In summary, valid models in this area would be instrumental, both, for minimizing patient suffering and for maximizing the efficient allocation of resources for research. For example, children and adults are diagnosed with attention deficit hyperactivity disorder every day and prescribed medications with little or no scientific evidence as to which patient will be likely to benefit from one or the other of the two major classes of medications (methylphenidate or amphetamine) or unlikely to benefit from either medication. In the same vein, the STAR*D study—a large evaluation of depression treatment including 4041 outpatients—showed that approximately 50% of patients respond.22 In both cases, patients would greatly benefit from Predictive Analytics models predicting which treatment would be most effective (for a wide range of predictions possible based on neuroimaging data today, see Gabrieli et al.17).

Against this background, predictive analytics in general and its potential applications in (mental) health have simultaneously been met with exuberant enthusiasm as well as with substantial skepticism. On the one hand, some see ‘previously unimaginable opportunities to apply machine learning to the care of individual patients’,15 prompting others to even propose ‘a shift from a search for elusive mechanisms to implementing studies that focus on predictions to help patients now’.23 On the other hand, critics have pointed out problems of an all too care-free view of predictive analytics in general and big data in particular.24 Considering the tremendous investment into big data infrastructure and predictive analytics capabilities in all areas of science and in the private sector,16 most will agree, however, that this technology—to quote a recent New York Times article24—‘is here to stay’, but that we ought to see it as ‘an important resource for anyone analyzing data, not a silver bullet’. From this, the question arises: How can we best steer the development and implementation of predictive analytics technology to effect the clinical innovations demanded by researchers and practitioners alike?

Now that evidence from initial proof-of-concept studies is accumulating in all areas—from genetics to neuroimaging, from blood-based markers to ambulatory assessments—and the approach is gaining momentum (for reviews, see refs 17, 19, 25, 26, 27, 28, 29, 30, 31), this question is particularly pressing. As the field of predictive analytics in mental health is faced with strategic choices which will have formative influence on research and clinical practice for the decades to come, we seek to move beyond the numerous descriptions and reviews of this beginning transformation of psychiatry by (1) proposing general guidelines for predictive analytics projects in psychiatry, (2) providing a conceptual introduction to the core aspects of predictive modeling technology, which distinguish predictive analytics in mental health from other areas of medicine or predictive analytics applications and (3) fostering a broad and informed discussion involving all stakeholders including researchers, clinicians, patients, funding bodies and policymakers. To this end, we will, first, provide an overview of the steps of a predictive analytics project. Secondly, we will consider the challenges that arise from the unique, multivariate and multimodal nature of mental disorders and argue that the combination of expert domain-knowledge and data integration technology is the key for overcoming, both, the conceptual and practical obstacles ahead. Finally, we will briefly discuss perspectives for the field.

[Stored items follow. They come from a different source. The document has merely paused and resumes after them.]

/-! ## ENC_SYM -/

/-- RenormEnc neither reads nor writes T and H. -/
theorem renormEnc_setModel (b : Config.Build) (T : Table) (H : Context) (s : State) :
    renormEnc b (s.setModel T H) = (renormEnc b s).map (·.setModel T H) := renormEncLoop_setModel b T H _ s

theorem encSymRule_of_codeSymbol_error (h : codeSymbol b (estimate b s.table s.hist) a s = .error c) :
    encSymRule b a s = .error c := by
  rw [encSymRule, h]

/-- ENC_SYM renormalizes the narrowed state: RenormEnc reads nothing that Observe writes (R175). -/
theorem encSymRule_of_observe (hn : narrow b (estimate b s.table s.hist) a s = .ok u)
    (ho : observeFrom b s.hist a (s.hist.length + 1) s.table = .ok T) :
    encSymRule b a s = (renormEnc b u).map
      (fun v => (v.setModel T (slide s.runW.toNat s.hist a)).countSymbol) := by
  rw [encSymRule, codeSymbol_of_observe hn ho]
  simp only [renormEnc_setModel]
  cases renormEnc b u <;> rfl

/-- The steps of an ENC_SYM that ends without a fault (R175). -/
theorem encSymRule_steps (h : encSymRule b a s = .ok t) :
    ∃ u T v, narrow b (estimate b s.table s.hist) a s = .ok u ∧
      observeFrom b s.hist a (s.hist.length + 1) s.table = .ok T ∧ renormEnc b u = .ok v ∧
      t = (v.setModel T (slide s.runW.toNat s.hist a)).countSymbol := by
  obtain ⟨s₁, s₂, hc, -, -⟩ := encSymRule_ok h
  obtain ⟨hn, ho, -⟩ := codeSymbol_frame hc
  rw [encSymRule_of_observe hn ho] at h
  cases hr : renormEnc b (s.setInterval _ _) with
  | error e => rw [hr] at h; injection h
  | ok v => rw [hr] at h; injection h with h; exact ⟨_, _, v, hn, ho, hr, h.symm⟩

/-- The whole state after the steps of ENC_SYM. -/
theorem encoded_eq {e : Estimate} (hn : narrow b e a s = .ok u) (hr : renormEnc b u = .ok v) (T : Table) (H : Context) :
    (v.setModel T H).countSymbol = { s with
      lo := v.lo, hi := v.hi, straddle := v.straddle, outLen := v.outLen, obuf := v.obuf, table := T, hist := H,
      symCount := s.symCount + 1 } := by
  obtain ⟨-, -, -, -, rfl⟩ := narrow_ok hn
  rw [renormEncLoop_frame hr]; rfl

/-! ## DEC_SYM -/

/-- RenormDec neither reads nor writes T and H. -/
theorem renormDec_setModel (b : Config.Build) (T : Table) (H : Context) (s : State) :
    renormDec b (s.setModel T H) = (renormDec b s).map (·.setModel T H) := renormDecLoop_setModel b T H _ s

theorem decSymRule_of_locate_error (hl : locate b (estimate b s.table s.hist) s = .error c) :
    decSymRule b s = .error c := by
  rw [decSymRule, hl]

section
variable (hl : locate b (estimate b s.table s.hist) s = .ok a)
include hl

theorem decSymRule_of_codeSymbol_error (h : codeSymbol b (estimate b s.table s.hist) a s = .error c) :
    decSymRule b s = .error c := by
  rw [decSymRule, hl]
  simp only [h]

/-- DEC_SYM renormalizes the narrowed state: RenormDec reads nothing that Observe writes (R176). -/
theorem decSymRule_of_observe (hn : narrow b (estimate b s.table s.hist) a s = .ok u)
    (ho : observeFrom b s.hist a (s.hist.length + 1) s.table = .ok T) :
    decSymRule b s = (renormDec b u).map
      (fun v => ((v.setModel T (slide s.runW.toNat s.hist a)).setSym a).countSymbol) := by
  rw [decSymRule, hl]
  simp only [codeSymbol_of_observe hn ho, renormDec_setModel]
  cases renormDec b u <;> rfl

end

/-- The steps of a DEC_SYM that ends without a fault (R176). -/
theorem decSymRule_steps (h : decSymRule b s = .ok t) :
    ∃ a u T v, narrow b (estimate b s.table s.hist) a s = .ok u ∧ renormDec b u = .ok v ∧
      t = ((v.setModel T (slide s.runW.toNat s.hist a)).setSym a).countSymbol := by
  obtain ⟨a, s₁, s₂, hl, hc, -, -⟩ := decSymRule_ok h
  obtain ⟨hn, ho, -⟩ := codeSymbol_frame hc
  rw [decSymRule_of_observe hl hn ho] at h
  cases hr : renormDec b (s.setInterval _ _) with
  | error e => rw [hr] at h; injection h
  | ok v => rw [hr] at h; injection h with h; exact ⟨a, _, _, v, hn, hr, h.symm⟩
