theorem decodeBranch_isWordOf (hop : opcodeOf w = 0b1100011#7) : Gives (IsWordOf w) (decodeBranch w) := by
  unfold decodeBranch
  repeat refine Gives.ite (fun hf3 => .ok ⟨evenOffset_immBOf w, encodeB_eq hop hf3⟩) fun _ => ?_
  exact .error _

theorem decodeJalr_isWordOf (hop : opcodeOf w = 0b1100111#7) : Gives (IsWordOf w) (decodeJalr w) :=
  .ite (fun hf3 => .ok ⟨rfl, encodeI_eq hop hf3⟩) fun _ => .error _

theorem decodeSystem_isWordOf : Gives (IsWordOf w) (decodeSystem w) :=
  .ite (fun h => .ok ⟨rfl, h.symm⟩) fun _ => .ite (fun h => .ok ⟨rfl, h.symm⟩) fun _ => .error _

/-- What a word decodes to is well formed and has that word: the decoder drops no bit (R84). -/
theorem decode_isWordOf (w : Word) : Gives (IsWordOf w) (decode w) :=
  .ite decodeR_isWordOf fun _ => .ite decodeImm_isWordOf fun _ => .ite decodeLoad_isWordOf fun _ =>
    .ite (fun _ => decodeSystem_isWordOf) fun _ => .ite decodeStore_isWordOf fun _ =>
    .ite decodeBranch_isWordOf fun _ =>
    .ite (fun hop => .ok ⟨evenOffset_immJOf w, encodeJ_eq hop⟩) fun _ =>
    .ite decodeJalr_isWordOf fun _ =>
    .ite (fun hop => .ok ⟨rfl, encodeU_eq hop⟩) fun _ =>
    .ite (fun hop => .ok ⟨rfl, encodeU_eq hop⟩) fun _ => .error _

end Families

/-- Decoding and encoding are inverse: a word decodes to an instruction exactly when it is the instruction's word. -/
theorem decode_eq_ok_iff {w : Word} {i : Instr} : decode w = .ok i ↔ IsWordOf w i :=
  ⟨decode_isWordOf w i, fun ⟨hwf, hw⟩ => hw ▸ decode_encode hwf⟩

/-! ## What `State.reset` holds (notes 2 and 4) -/

theorem readReg_reset (i : RegIdx) : readReg State.reset i = 0#32 := by
  unfold readReg
  split
  next => rfl
  next => exact Vector.getElem_replicate _

theorem mapped_reset (a : Nat) : mapped State.reset a = decide (a < 2 ^ 32) := by
  simp [mapped, State.reset, Config.memMap, regionHas, inText]

/-! ## The statements -/

/-- Settles O10, format by format in `decode_encode`. -/
theorem decodeInvertsEncode : Obligations.DecodeInvertsEncode := fun _ hwf => decode_encode hwf

/-- Settles O11, opcode by opcode in `decode_isWordOf`. -/
theorem encodeInvertsDecode : Obligations.EncodeInvertsDecode := decode_isWordOf

/-- Settles O3: the pc and the empty memory stand in `State.reset` as written. -/
theorem resetNamesEveryValue : Obligations.ResetNamesEveryValue :=
  ⟨rfl, readReg_reset, fun _ => rfl, mapped_reset⟩

/-- Settles O14: each word is what the encoder makes of its instruction. -/
theorem sampleWordsDecode : Obligations.SampleWordsDecode := by
  simp only [Obligations.SampleWordsDecode, decode_eq_ok_iff, IsWordOf]
  decide

end Sys2Proof.Claims
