-- ==== Sys2Proof/Machine/Core.lean ====
section
/-! DEFINITION. The machine behind the host's interface. -/

def Sys2Proof.core : Host.Core :=
  { State := Sys2Proof.Machine.State, Fault := Sys2Proof.Machine.Fault,
    Refusal := Sys2Proof.Machine.Refusal, step := Sys2Proof.Machine.step,
    reset := Sys2Proof.Machine.State.reset }
end

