-- ==== Sys2Proof/Safety.lean ====
section
/-! DEFINITION. The terms the claims are stated in: the invariants of R45, the two hypotheses on the
syndrome tables (R226) and the one on the preamble (R205), and what a run driven at `IN` is. -/

namespace Sys2Proof.Machine

/-! ## Invariants -/

/-- The clauses of R45 that concern the framer alone. They hold whichever channel drives the block. -/
structure FramerInv (f : Framer) : Prop where
  window_le : f.window.length ≤ 128
  rowbits_le : f.rowbits.length ≤ 36
  rows_le : f.rows.length ≤ 14
  metric_some : f.mode = .synced ∨ f.mode = .abort → f.zeroMetric ≠ none
  metric_none : f.mode = .hunt → f.zeroMetric = none
  assembly_synced : f.rowbits ≠ [] ∨ f.rows ≠ [] → f.mode = .synced

/-- The clauses of R45 on the detector's buffers. With the window off `dcbuf` stays empty (R22). -/
structure DetectorInv (c : Config) (d : Detector) : Prop where
  ebuf_le : d.ebuf.length ≤ energyLen c
  dcbuf_le : dcOn c = true → d.dcbuf.length ≤ dcLen c
  dcbuf_off : dcOn c = false → d.dcbuf = []

/-- The invariants of R45, all of them. They hold in every state reached from reset by `IN` tokens. -/
structure BlockInv (s : State) : Prop where
  framer : FramerInv s.frm
  detector : DetectorInv s.cfg s.det
  expecting_open : s.rcv.expecting = true → s.cls.last ≠ none
  idle_iff : s.frm.mode = .idle ↔ s.cls.last = none
  record_synced : s.emt.recOpen = true → s.frm.mode = .synced ∧ 1 ≤ s.frm.chunkIndex
  done_closed : s.sts.done = true →
    s.frm.mode = .idle ∧ s.cls.last = none ∧ s.rcv.expecting = false ∧ s.emt.recOpen = false

/-- The output spaces are the host's folds over the events of the run (R248). -/
def SpacesAreFolds (s : State) : Prop :=
  s.io.records = recordsOf s.io.outs ∧ s.io.manifest = manifestOf s.io.outs

/-- The emitter's two elements say what the space `RECORDS` holds: `rec_no` records have been opened
(R38), the last is open exactly when `rec_open` says so (R37), and every other one is frozen (R66). -/
def EmitterInv (s : State) : Prop :=
  s.emt.recNo = s.io.records.length ∧ s.emt.recOpen = recordOpen s.io.records ∧
    ∀ r ∈ s.io.records.dropLast, r.frozen = true

/-- Every record holds a positive number of whole 64-byte chunks (R71, R248). -/
def WholeChunks (s : State) : Prop :=
  ∀ r ∈ s.io.records, 64 ∣ r.bytes.length ∧ 0 < r.bytes.length

/-- The index of the newest corrected sample, `n − 1` shifted back by the DC stage (R131). -/
def newestIndex (s : State) : Int :=
  (s.det.n : Int) - 1 - (if dcOn s.cfg then (dcShift s.cfg : Int) else 0)

/-- The last accepted transition does not lie after the newest corrected sample (R134, R138). -/
def LastNotAhead (s : State) : Prop := ∀ l, s.cls.last = some l → l ≤ (newestIndex s : Rat)

/-! ## Tokens -/

/-- The instruction is a token of the `IN` port, the only channel the host drives (R90, R269). -/
def fromHost : Instr → Bool
  | .inSample _ => true
  | .inEos => true
  | _ => false

/-- The event reports a fault (R260). -/
def isFaultReport : OutEvent → Bool
  | .errFraming _ _ _ => true
  | .errEcc _ _ _ => true
  | _ => false

/-- The segment number that a report of a fault carries (R261, R262). -/
def faultSegment : OutEvent → Option Nat
  | .errFraming seg _ _ => some seg
  | .errEcc seg _ _ => some seg
  | _ => none

/-- The instruction is itself the report of a fault, on `FE` or `OUT`: the framer sends it, and a host
that presents it raises no fault (R102, R245, R246). -/
def presentsReport : Instr → Bool
  | .feFaultFraming _ _ _ _ => true
  | .feFaultEcc _ _ _ _ => true
  | .outErrFraming _ _ _ => true
  | .outErrEcc _ _ _ => true
  | _ => false

/-- At most one fault is reported for each segment (R265): the segments are numbered below `seg_no`
(R35), a segment that still hunts or is synchronised has no report, and no segment has two. -/
structure OneFaultInv (s : State) : Prop where
  numbered : s.frm.mode = .hunt ∨ s.frm.mode = .synced → 0 < s.frm.segNo
  earlier : ∀ e ∈ s.io.outs, ∀ g, faultSegment e = some g → g < s.frm.segNo
  current : s.frm.mode = .hunt ∨ s.frm.mode = .synced →
    ∀ e ∈ s.io.outs, faultSegment e ≠ some (s.frm.segNo - 1)
  once : ∀ g, (s.io.outs.filter fun e => faultSegment e == some g).length ≤ 1

/-- The operation of one received bit (R186, R187). -/
def bitInstr (b : Bool) : Instr := if b then .syOne else .syZero

/-- The symbol of one received bit (R93). -/
def bitSymbol (b : Bool) : SySymbol := if b then .one else .zero

/-- Instructions run one after another, as far as they go on (R75). -/
def runInstrs : List Instr → State → Out
  | [], s => .next s
  | i :: is, s =>
    match exec i s with
    | .next t => runInstrs is t
    | .fault r => .fault r
    | .refused r => .refused r

/-! ## Hypotheses the spec names on its parameters -/

/-- The number of set bits (spec 00 section 4). -/
def popcount (x : Codeword) : Nat := (List.range 15).countP x.getLsbD

/-- Hamming distance of two codes. -/
def distance (x y : Codeword) : Nat := popcount (x ^^^ y)

/-- Hypothesis H1 of R226: minimum distance at least 2. -/
def MinDistanceTwo (rom : Rom) : Prop :=
  ∀ d d' : DataWord, d ≠ d' → 2 ≤ distance (encodeData rom d) (encodeData rom d')

/-- Hypothesis H2 of R226: minimum distance at least 3. -/
def MinDistanceThree (rom : Rom) : Prop :=
  ∀ d d' : DataWord, d ≠ d' → 3 ≤ distance (encodeData rom d) (encodeData rom d')

/-- The hypothesis of R205 on the preamble: 25 zeros, then a one. -/
def PreambleLeads (p : PreambleWord) : Prop :=
  (∀ k < 25, p.getMsbD k = false) ∧ p.getMsbD 25 = true

/-! ## Safe runs -/

/-- No fault has been reported since reset: both sticky flags are clear (R39, R299). -/
def faultFree (s : State) : Bool := !s.sts.errFraming && !s.sts.errEcc

/-- The state an outcome goes on from, if it goes on. -/
def nextState? (o : Out) : Option State :=
  match o with
  | .next s => some s
  | .fault _ => none
  | .refused _ => none

end Sys2Proof.Machine
end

Predictive analytics projects in mental health

Every predictive analytics project can be described as a series of steps aimed at ensuring the utility (that is, the validity and applicability) of the resulting model. Although this process is similar for all predictive analytics projects, numerous questions, problems and opportunities are unique to the area of mental health. The guiding questions in Box 1 are intended primarily as a means to support explicit reflection of the essential steps of a project—from defining objectives to deploying the model. Thereby, we hope to foster a broad discussion leading to common standards and procedures in the field.

Predictive analytics efforts in psychiatry parallel developments in other fields of medicine. Generally, we have witnessed a trend towards ever more precise specification of the genetic, molecular and cellular aspects of disease. This so-called precision medicine approach (for an overview, see for example, the US National Academy of Sciences report on the topic32), in many cases, led to the realization that disease entities which appear to be a single disorder actually have distinct genetic precursors and pathophysiology. For example, cancer diagnosis is—for many forms of cancer—defined by analysis of genetic variants based on which the optimal treatment can be predicted.33 While communalities are particularly obvious with regard to technology, researchers in psychiatry are also faced with rather unique challenges.

Apart from the massively multivariate and multimodal nature of mental disorders which we will discuss in detail below, a traditionally much discussed issue arises from the often-times fuzzy and relatively unreliable labels of disease entities in psychiatry. As predictive models learn from examples, training a model aiming to support the differentiation between patients suffering from major depressive disorder and individuals with bipolar disorder before conversion (that is, before any (hypo)manic symptoms have become apparent), for instance, might proof difficult simply because it may be very hard to reliably categorize patients with certainty. In practice, most studies either mitigate this problem by employing resource-intensive, state-of-the-art diagnostic procedures in combination with multiple clinical expert ratings or circumvent it by acquiring data first and then waiting for the quantity of interest to become more easily accessible (for example, until the end of a therapeutic intervention or until a disorder actually manifests in at-risk individuals screened years ago). Complementing these efforts to render labels more accurate, fuzzy and unreliable labels can also be handled directly using machine learning algorithms specifically designed for this purpose (for a straightforward introduction, see ref. 34, 35). Although currently, it seems as if researchers in psychiatry almost exclusively rely on the optimization of data acquisition rather than trying to inherently model label uncertainty, combining the two approaches might be highly beneficial.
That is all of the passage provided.